> Your goal:
I'd like every line from the material below that has "fuse" in it.

__________________________________________________

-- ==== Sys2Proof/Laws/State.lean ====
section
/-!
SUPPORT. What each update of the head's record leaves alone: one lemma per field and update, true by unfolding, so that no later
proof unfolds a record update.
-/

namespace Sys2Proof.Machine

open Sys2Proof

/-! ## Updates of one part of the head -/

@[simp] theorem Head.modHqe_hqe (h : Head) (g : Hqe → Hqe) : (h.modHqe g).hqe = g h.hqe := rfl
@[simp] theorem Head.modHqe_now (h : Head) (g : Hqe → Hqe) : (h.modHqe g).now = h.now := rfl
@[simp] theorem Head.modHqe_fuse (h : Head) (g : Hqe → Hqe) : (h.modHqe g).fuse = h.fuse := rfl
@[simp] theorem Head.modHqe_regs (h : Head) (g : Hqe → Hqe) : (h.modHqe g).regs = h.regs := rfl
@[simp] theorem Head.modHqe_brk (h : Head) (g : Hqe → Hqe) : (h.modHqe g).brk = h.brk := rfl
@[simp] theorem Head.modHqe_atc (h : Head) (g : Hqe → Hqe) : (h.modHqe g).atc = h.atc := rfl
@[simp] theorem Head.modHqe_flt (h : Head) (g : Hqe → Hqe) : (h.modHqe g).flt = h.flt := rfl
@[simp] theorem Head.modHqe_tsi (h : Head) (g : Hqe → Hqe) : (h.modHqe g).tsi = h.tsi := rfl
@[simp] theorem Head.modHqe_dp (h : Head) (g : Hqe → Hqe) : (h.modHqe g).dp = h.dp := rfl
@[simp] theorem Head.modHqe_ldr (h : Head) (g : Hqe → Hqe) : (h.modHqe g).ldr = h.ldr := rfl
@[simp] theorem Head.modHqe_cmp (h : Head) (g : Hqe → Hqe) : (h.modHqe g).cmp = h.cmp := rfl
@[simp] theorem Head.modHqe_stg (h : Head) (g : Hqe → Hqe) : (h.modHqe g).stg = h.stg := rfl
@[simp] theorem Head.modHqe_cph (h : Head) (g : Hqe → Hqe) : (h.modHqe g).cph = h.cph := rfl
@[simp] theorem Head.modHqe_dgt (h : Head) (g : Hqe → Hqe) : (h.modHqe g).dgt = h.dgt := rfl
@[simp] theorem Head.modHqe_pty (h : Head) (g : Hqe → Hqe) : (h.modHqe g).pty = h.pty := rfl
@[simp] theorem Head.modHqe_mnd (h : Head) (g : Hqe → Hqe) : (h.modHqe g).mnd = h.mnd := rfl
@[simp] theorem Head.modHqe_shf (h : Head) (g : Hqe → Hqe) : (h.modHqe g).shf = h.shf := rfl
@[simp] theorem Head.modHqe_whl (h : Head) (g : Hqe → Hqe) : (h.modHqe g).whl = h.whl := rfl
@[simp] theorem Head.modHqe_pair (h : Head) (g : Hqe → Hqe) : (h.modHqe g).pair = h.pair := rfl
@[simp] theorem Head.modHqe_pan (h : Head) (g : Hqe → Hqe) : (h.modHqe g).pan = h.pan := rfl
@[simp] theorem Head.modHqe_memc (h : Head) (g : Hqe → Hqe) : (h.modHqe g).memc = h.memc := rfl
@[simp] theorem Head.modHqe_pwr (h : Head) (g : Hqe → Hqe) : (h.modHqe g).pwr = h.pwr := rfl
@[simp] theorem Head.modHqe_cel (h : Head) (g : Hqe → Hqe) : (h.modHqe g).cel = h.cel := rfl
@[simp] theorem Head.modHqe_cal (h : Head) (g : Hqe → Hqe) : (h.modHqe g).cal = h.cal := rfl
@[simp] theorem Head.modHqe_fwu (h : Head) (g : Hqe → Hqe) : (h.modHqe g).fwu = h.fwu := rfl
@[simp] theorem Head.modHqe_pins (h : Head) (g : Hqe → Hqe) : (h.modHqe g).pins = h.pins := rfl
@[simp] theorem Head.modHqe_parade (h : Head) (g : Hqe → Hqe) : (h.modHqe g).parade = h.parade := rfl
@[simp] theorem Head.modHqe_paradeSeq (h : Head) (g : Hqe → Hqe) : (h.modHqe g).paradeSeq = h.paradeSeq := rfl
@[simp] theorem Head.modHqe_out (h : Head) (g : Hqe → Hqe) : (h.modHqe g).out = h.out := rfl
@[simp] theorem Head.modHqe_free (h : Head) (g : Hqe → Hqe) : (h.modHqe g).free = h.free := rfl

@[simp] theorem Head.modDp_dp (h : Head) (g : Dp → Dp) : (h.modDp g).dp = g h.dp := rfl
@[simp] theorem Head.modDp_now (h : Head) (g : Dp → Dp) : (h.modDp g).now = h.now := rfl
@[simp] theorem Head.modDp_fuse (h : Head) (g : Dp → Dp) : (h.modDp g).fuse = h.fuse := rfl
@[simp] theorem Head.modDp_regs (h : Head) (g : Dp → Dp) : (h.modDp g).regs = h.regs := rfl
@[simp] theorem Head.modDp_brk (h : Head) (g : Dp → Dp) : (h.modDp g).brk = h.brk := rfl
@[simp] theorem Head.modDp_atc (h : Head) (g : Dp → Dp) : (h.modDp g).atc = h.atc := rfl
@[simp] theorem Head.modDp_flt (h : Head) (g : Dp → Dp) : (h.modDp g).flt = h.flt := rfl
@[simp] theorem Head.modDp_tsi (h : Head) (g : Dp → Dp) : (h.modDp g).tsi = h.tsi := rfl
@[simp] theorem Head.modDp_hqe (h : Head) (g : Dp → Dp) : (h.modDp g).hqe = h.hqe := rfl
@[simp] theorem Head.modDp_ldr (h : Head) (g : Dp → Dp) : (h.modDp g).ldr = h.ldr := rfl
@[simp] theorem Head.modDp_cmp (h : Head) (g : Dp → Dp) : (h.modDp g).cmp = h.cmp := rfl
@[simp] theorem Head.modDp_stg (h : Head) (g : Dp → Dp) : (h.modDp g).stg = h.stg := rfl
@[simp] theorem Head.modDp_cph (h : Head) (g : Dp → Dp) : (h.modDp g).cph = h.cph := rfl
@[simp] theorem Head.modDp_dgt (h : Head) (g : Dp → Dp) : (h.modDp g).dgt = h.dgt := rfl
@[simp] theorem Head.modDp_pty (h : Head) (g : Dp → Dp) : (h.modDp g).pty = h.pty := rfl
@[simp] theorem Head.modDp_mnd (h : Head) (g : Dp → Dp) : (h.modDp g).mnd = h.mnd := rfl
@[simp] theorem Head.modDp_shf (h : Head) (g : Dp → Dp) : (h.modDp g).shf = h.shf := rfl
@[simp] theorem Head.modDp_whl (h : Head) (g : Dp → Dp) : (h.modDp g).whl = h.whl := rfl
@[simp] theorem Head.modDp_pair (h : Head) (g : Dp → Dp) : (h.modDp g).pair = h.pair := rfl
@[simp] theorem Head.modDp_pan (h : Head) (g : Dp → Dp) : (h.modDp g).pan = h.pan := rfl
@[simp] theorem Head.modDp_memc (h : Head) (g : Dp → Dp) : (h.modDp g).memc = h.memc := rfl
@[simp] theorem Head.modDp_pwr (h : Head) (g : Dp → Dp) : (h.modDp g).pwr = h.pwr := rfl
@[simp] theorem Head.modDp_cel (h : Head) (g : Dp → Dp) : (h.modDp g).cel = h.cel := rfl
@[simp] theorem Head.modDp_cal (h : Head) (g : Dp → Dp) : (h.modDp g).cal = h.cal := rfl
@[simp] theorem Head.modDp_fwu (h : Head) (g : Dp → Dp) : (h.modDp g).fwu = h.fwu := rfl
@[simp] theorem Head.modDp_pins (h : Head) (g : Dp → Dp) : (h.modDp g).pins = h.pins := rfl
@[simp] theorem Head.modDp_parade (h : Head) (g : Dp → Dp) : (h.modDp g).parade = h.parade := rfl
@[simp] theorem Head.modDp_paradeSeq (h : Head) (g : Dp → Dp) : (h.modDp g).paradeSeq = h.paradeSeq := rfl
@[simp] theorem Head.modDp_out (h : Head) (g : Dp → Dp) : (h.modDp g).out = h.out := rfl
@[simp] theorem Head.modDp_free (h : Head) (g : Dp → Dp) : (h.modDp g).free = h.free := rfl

__________________________________________________

> Written reply:
@[simp] theorem Head.modHqe_fuse (h : Head) (g : Hqe → Hqe) : (h.modHqe g).fuse = h.fuse := rfl
@[simp] theorem Head.modDp_fuse (h : Head) (g : Dp → Dp) : (h.modDp g).fuse = h.fuse := rfl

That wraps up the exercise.